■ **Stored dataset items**
-- Opening Marker --

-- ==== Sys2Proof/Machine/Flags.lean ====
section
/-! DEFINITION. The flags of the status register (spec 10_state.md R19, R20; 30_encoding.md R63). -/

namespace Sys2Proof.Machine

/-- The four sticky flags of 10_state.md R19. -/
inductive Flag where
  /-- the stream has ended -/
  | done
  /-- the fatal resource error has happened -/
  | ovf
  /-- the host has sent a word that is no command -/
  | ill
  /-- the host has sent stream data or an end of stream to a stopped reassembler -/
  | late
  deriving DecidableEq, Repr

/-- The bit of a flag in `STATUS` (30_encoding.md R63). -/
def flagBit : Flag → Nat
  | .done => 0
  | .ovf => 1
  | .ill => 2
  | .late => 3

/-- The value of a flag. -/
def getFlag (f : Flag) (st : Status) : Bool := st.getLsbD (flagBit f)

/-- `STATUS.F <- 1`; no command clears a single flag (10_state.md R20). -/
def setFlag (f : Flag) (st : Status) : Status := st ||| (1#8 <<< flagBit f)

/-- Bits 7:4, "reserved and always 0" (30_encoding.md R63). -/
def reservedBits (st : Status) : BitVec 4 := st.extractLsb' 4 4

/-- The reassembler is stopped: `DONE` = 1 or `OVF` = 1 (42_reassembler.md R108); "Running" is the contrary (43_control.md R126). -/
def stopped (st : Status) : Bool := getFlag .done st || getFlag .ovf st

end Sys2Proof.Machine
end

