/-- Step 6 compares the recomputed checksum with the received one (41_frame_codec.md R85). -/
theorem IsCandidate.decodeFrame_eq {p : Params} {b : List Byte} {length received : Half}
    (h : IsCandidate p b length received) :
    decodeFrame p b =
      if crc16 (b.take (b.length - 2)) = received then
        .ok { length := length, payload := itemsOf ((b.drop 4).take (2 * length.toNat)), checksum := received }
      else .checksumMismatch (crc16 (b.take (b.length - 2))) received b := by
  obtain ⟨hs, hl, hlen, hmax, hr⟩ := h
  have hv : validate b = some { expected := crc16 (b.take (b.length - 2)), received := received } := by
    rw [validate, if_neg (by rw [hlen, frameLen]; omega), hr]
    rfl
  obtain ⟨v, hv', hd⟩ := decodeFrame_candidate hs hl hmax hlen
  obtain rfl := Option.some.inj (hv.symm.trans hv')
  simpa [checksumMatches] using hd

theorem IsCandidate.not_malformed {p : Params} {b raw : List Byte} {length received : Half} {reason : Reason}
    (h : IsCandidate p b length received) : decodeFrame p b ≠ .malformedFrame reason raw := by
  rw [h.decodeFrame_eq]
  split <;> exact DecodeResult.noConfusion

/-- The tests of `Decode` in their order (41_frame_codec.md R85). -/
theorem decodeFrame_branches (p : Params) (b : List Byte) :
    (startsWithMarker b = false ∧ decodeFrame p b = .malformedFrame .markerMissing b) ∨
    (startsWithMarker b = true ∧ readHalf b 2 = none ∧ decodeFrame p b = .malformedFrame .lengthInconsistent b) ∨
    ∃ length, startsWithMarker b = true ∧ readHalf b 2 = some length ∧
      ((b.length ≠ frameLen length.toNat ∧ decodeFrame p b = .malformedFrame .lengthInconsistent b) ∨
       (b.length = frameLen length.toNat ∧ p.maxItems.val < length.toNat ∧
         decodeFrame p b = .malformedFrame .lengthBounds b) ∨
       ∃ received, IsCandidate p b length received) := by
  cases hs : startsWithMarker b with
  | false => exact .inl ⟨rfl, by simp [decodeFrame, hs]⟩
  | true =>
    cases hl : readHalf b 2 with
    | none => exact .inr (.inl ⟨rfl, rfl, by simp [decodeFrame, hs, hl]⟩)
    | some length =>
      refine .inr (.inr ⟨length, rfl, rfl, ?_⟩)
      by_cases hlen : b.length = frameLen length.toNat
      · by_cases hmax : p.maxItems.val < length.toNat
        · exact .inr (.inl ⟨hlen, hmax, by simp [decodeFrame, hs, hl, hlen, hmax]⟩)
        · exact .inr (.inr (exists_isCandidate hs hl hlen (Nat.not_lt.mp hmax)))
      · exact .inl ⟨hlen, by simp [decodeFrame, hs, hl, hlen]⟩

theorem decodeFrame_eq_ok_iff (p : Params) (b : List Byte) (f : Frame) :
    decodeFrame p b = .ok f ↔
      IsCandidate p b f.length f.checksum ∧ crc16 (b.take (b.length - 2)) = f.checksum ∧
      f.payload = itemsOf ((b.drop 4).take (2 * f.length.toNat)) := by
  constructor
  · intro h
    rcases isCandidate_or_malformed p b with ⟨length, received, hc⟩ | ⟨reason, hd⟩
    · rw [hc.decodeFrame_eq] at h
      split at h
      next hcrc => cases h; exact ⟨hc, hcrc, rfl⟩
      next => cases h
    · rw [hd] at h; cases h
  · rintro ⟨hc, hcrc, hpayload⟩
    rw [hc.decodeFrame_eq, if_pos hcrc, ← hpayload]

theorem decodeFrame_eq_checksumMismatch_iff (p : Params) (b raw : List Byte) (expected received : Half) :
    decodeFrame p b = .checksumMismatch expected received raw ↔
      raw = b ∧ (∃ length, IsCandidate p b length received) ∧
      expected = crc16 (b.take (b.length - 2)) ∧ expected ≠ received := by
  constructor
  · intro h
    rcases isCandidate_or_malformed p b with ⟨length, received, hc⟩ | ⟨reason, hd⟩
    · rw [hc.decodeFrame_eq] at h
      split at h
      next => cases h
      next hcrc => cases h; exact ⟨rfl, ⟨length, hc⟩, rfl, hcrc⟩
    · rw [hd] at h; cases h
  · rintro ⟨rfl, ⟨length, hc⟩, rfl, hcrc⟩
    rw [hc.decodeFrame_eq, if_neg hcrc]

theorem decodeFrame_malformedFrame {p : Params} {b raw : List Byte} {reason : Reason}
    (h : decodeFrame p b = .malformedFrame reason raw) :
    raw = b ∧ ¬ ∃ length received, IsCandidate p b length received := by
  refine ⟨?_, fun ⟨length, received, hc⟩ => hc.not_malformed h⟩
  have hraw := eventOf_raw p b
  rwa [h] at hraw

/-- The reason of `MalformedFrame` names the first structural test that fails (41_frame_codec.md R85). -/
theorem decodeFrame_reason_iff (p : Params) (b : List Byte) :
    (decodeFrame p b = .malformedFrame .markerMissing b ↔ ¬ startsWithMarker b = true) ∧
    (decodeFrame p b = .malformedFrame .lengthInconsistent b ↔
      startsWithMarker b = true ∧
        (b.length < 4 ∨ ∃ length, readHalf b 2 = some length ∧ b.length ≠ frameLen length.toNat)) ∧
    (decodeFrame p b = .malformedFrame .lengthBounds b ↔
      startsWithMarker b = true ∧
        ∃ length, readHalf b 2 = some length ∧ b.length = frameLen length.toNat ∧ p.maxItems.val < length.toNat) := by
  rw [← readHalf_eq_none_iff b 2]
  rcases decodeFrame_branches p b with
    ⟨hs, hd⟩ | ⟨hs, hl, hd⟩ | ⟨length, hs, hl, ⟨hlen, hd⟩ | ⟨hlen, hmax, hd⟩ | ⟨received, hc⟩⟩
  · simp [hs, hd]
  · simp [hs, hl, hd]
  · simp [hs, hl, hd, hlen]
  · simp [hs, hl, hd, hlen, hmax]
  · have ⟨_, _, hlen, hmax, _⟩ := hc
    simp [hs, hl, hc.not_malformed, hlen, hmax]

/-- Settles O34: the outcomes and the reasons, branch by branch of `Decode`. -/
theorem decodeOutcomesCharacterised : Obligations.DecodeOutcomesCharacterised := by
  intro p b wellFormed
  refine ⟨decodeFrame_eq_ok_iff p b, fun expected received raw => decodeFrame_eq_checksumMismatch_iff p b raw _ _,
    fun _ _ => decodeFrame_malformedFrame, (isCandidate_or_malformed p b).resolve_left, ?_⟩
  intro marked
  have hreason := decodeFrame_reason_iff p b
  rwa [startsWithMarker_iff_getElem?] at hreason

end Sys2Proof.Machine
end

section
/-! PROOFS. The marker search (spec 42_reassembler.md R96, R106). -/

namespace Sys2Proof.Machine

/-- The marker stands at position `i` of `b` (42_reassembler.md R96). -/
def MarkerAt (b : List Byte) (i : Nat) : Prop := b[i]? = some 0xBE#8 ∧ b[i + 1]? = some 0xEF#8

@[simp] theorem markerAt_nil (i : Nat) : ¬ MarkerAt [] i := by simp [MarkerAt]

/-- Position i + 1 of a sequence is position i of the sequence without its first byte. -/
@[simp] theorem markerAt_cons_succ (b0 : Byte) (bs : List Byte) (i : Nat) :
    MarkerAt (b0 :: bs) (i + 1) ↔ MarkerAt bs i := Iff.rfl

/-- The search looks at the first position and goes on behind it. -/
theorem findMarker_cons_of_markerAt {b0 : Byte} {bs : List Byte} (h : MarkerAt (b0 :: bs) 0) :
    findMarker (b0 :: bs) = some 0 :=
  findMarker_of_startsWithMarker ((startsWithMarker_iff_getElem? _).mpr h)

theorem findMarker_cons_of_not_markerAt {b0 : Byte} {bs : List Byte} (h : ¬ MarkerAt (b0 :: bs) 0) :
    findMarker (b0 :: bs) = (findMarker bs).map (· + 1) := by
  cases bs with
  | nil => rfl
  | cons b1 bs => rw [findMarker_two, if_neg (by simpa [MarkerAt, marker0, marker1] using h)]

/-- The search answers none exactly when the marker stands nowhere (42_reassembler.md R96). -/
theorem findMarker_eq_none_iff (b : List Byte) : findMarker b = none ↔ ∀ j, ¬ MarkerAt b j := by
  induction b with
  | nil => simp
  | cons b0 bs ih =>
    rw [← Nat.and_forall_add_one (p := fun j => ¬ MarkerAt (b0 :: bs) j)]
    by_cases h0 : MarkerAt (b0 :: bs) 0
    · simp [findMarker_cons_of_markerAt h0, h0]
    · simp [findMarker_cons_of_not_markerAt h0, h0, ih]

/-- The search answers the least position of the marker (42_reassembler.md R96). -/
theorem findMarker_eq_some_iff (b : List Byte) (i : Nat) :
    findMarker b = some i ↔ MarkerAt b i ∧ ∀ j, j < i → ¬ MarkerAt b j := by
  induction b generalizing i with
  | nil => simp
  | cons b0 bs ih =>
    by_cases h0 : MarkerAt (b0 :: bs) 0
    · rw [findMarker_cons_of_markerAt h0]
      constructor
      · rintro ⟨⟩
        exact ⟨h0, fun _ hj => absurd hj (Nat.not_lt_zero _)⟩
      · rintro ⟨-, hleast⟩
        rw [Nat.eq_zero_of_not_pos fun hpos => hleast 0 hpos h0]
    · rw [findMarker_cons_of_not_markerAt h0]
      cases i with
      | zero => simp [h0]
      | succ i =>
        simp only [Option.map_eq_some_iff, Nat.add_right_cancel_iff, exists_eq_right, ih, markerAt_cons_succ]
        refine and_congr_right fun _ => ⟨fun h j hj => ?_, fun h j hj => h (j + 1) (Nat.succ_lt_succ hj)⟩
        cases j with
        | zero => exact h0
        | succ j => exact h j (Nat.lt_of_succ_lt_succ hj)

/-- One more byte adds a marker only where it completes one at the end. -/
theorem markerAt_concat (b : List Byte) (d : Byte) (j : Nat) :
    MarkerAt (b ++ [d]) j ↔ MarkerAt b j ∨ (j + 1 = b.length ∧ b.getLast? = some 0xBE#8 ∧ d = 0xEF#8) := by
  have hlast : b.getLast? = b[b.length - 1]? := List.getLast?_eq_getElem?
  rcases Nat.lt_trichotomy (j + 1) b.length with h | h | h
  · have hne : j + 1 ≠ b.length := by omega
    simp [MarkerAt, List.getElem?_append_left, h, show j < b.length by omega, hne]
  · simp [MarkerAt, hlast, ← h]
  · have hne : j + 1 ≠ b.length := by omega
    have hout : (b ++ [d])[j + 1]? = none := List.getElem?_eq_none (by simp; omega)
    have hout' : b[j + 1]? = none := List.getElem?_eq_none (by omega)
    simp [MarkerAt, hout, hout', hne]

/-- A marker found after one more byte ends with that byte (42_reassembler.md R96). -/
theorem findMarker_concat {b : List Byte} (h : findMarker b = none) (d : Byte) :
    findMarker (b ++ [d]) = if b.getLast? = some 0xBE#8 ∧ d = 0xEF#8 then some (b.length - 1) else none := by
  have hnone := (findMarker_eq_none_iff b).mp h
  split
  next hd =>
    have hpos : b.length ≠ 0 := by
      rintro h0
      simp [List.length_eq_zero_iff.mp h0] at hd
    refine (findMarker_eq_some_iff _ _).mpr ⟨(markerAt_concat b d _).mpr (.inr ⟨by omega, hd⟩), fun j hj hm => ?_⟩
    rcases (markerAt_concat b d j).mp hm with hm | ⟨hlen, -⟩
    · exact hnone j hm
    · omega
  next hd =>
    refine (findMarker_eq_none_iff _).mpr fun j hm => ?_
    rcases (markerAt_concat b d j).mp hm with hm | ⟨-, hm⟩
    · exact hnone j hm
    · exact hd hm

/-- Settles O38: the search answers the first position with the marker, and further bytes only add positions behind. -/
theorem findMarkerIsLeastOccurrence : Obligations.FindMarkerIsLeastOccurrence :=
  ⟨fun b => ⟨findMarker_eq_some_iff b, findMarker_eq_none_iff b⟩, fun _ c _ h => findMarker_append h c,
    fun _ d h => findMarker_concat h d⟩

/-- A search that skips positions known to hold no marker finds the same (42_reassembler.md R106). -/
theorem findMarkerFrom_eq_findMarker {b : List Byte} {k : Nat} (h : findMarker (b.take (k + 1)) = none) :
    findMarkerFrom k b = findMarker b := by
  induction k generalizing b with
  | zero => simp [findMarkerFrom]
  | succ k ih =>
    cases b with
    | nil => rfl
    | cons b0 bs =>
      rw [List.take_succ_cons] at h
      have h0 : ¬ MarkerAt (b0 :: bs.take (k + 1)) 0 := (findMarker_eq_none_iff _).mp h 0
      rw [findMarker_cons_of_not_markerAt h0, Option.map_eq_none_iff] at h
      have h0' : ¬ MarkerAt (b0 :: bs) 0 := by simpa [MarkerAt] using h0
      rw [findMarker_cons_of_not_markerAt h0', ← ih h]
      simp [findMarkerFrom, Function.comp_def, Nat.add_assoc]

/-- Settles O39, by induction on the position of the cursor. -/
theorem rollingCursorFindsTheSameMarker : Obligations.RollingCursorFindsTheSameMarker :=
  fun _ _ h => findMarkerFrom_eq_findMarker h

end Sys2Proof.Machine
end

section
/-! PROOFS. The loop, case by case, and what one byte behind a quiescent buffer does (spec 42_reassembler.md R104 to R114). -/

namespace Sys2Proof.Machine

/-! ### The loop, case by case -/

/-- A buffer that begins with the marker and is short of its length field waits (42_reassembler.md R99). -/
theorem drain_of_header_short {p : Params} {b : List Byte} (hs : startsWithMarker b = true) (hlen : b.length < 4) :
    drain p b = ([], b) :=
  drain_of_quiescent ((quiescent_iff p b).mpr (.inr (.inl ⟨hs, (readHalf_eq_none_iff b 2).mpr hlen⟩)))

-- Closing Marker --
-- Opening Marker --

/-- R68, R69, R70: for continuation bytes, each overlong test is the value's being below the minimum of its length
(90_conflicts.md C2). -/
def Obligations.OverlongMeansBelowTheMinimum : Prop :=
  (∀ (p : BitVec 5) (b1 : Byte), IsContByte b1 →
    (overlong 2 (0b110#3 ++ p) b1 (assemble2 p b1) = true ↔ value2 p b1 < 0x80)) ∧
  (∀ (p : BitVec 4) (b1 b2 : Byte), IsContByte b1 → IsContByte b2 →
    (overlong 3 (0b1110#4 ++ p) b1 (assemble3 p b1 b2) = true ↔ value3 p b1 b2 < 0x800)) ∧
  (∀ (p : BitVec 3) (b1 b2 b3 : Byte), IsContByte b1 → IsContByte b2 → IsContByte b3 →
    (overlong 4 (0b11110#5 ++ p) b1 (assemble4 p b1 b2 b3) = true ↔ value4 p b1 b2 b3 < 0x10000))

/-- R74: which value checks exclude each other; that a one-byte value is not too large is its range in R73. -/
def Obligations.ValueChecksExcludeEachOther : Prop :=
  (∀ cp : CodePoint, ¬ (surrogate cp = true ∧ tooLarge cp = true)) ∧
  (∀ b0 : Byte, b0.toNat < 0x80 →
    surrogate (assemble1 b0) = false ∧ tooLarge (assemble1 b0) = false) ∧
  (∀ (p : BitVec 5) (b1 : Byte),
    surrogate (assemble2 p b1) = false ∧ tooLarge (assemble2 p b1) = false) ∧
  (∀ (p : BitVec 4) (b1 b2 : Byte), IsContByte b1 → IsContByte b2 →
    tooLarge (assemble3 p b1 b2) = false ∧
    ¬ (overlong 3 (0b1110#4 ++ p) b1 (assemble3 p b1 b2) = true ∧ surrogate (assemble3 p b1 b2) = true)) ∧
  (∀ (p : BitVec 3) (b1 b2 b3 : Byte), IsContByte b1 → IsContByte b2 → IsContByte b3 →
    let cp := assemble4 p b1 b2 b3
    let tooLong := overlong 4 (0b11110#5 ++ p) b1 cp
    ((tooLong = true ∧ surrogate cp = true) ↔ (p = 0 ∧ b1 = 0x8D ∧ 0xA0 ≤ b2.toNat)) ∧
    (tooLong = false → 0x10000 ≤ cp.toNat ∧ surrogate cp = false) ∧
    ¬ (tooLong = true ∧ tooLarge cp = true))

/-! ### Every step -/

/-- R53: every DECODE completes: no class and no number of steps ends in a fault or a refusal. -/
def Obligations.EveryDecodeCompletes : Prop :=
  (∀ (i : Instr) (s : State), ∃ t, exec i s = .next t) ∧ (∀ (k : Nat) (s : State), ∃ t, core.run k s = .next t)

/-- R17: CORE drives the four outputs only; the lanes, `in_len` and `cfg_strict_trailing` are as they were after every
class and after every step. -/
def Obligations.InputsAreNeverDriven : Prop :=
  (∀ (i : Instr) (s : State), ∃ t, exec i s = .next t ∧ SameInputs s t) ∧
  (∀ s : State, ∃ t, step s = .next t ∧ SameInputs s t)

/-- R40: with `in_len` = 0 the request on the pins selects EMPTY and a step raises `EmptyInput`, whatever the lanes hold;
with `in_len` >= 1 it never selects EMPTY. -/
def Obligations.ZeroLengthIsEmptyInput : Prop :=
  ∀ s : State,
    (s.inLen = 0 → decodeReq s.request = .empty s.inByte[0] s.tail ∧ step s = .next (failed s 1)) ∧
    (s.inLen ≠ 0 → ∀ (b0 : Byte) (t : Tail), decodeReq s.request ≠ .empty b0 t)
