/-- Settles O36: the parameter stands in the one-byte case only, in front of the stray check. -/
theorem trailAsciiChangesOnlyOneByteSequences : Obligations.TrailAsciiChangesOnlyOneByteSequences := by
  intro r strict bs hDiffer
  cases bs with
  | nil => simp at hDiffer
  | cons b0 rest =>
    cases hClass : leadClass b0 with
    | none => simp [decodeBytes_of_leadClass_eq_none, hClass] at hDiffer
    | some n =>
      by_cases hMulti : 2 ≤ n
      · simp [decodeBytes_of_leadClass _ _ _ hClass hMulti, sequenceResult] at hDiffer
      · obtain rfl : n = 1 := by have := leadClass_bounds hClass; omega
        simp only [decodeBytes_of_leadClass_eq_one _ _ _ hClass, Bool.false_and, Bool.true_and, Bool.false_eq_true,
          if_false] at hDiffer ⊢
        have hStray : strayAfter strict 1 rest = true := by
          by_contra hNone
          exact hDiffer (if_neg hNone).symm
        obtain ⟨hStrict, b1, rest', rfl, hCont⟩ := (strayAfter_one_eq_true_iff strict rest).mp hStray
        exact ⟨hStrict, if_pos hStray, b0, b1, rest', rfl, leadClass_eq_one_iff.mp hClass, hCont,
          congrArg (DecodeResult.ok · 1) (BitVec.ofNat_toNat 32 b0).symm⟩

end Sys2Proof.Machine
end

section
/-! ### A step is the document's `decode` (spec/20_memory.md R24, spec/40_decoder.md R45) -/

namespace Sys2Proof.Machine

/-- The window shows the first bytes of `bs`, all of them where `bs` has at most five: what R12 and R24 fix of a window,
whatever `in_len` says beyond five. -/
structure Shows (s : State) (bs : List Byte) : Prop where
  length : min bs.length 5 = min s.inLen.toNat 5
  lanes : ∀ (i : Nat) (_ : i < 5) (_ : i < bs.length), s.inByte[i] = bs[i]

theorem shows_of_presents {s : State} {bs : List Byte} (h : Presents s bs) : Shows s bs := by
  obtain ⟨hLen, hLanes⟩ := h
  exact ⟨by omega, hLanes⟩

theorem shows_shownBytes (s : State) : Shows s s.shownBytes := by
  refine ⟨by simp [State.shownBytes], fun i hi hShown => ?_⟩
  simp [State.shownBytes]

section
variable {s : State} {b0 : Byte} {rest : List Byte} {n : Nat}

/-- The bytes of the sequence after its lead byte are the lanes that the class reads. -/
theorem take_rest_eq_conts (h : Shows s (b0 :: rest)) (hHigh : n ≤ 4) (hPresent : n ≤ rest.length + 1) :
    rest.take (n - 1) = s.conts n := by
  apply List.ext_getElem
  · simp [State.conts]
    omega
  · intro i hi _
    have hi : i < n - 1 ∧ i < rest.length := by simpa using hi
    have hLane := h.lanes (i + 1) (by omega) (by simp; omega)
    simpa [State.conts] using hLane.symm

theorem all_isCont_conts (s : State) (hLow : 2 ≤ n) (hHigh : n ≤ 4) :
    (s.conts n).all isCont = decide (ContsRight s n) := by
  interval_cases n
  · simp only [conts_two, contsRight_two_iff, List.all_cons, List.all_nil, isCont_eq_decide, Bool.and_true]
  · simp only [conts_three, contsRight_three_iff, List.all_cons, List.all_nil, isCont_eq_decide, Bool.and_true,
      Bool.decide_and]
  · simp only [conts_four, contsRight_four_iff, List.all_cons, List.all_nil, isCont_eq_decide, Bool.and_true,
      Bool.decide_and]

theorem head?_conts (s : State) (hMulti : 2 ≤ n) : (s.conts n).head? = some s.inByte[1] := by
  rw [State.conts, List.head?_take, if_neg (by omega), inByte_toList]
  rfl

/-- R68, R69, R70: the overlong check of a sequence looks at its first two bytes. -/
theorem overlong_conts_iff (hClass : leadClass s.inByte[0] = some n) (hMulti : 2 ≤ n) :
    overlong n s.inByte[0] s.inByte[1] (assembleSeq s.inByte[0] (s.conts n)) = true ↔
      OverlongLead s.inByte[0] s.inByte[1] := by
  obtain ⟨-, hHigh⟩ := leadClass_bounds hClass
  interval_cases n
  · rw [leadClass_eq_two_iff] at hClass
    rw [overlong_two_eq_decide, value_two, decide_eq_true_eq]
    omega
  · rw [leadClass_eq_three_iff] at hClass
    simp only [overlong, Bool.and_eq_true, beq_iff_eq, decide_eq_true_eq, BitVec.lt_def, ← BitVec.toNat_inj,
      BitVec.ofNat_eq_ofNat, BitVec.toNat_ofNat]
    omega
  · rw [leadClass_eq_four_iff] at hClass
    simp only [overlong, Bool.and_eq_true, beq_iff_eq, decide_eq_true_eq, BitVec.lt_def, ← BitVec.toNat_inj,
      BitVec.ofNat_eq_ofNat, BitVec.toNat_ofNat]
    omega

-- Closing Marker --

■ **Directions for this task**
Reproduce only the lines above spanning from the line containing "length.toNat) := by" through the line containing "hmax, _⟩ := hc", word for word.

■ **Exercise response**
        ∃ length, readHalf b 2 = some length ∧ b.length = frameLen length.toNat ∧ p.maxItems.val < length.toNat) := by
  rw [← readHalf_eq_none_iff b 2]
  rcases decodeFrame_branches p b with
    ⟨hs, hd⟩ | ⟨hs, hl, hd⟩ | ⟨length, hs, hl, ⟨hlen, hd⟩ | ⟨hlen, hmax, hd⟩ | ⟨received, hc⟩⟩
  · simp [hs, hd]
  · simp [hs, hl, hd]
  · simp [hs, hl, hd, hlen]
  · simp [hs, hl, hd, hlen, hmax]
  · have ⟨_, _, hlen, hmax, _⟩ := hc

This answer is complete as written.